- _Work instructions_
Find the line with "theorem grantTo_merge (s" in the entries below. Repeat it, every following line, and the line with "older, x.id ≠ e.id) ∧", exactly and with nothing added.

- _Records for this task_
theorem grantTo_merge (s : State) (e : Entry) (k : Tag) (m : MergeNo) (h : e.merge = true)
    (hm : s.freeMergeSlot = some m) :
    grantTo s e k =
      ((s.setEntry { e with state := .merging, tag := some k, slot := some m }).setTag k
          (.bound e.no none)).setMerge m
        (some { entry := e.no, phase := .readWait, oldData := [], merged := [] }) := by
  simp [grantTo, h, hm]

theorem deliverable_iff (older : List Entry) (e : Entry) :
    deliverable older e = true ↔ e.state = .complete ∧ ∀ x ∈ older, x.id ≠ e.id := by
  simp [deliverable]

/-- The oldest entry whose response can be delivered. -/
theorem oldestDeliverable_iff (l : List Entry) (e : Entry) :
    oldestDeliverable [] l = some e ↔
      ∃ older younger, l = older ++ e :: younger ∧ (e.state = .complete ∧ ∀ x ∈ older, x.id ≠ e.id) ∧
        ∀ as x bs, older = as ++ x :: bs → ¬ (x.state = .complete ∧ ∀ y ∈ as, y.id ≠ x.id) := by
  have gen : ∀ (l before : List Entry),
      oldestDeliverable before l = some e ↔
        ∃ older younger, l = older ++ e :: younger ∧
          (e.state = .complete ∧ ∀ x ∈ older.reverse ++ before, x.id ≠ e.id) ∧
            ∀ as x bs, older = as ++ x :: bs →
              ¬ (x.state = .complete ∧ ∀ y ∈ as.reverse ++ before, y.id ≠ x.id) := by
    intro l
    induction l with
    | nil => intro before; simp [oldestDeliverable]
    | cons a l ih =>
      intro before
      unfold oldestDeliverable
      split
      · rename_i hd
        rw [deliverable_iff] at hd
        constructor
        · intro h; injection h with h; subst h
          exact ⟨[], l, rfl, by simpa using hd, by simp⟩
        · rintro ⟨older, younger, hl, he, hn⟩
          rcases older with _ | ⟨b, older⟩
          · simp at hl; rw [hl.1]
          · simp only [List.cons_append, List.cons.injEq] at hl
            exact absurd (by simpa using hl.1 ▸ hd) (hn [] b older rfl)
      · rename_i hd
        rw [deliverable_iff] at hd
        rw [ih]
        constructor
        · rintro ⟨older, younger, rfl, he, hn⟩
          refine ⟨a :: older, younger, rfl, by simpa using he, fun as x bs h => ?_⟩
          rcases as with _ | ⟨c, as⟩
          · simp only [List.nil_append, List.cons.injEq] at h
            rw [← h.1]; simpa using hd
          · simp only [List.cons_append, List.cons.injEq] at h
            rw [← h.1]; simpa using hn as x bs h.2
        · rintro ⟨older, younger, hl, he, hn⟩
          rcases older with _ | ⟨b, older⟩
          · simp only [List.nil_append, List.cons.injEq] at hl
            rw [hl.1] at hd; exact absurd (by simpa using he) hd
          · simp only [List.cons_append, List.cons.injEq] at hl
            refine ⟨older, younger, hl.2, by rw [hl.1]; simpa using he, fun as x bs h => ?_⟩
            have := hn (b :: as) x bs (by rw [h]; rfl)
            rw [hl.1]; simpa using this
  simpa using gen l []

* * *

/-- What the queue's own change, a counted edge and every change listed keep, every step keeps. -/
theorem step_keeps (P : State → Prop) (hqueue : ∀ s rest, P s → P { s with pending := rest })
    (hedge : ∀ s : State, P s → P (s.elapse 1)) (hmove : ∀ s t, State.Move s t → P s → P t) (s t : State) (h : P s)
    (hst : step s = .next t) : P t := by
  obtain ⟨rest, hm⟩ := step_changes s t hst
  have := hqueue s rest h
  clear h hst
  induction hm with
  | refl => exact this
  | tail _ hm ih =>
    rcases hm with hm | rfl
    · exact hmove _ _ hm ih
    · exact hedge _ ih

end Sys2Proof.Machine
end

- _Result of this task_
theorem grantTo_merge (s : State) (e : Entry) (k : Tag) (m : MergeNo) (h : e.merge = true)
    (hm : s.freeMergeSlot = some m) :
    grantTo s e k =
      ((s.setEntry { e with state := .merging, tag := some k, slot := some m }).setTag k
          (.bound e.no none)).setMerge m
        (some { entry := e.no, phase := .readWait, oldData := [], merged := [] }) := by
  simp [grantTo, h, hm]

theorem deliverable_iff (older : List Entry) (e : Entry) :
    deliverable older e = true ↔ e.state = .complete ∧ ∀ x ∈ older, x.id ≠ e.id := by
  simp [deliverable]

/-- The oldest entry whose response can be delivered. -/
theorem oldestDeliverable_iff (l : List Entry) (e : Entry) :
    oldestDeliverable [] l = some e ↔
      ∃ older younger, l = older ++ e :: younger ∧ (e.state = .complete ∧ ∀ x ∈ older, x.id ≠ e.id) ∧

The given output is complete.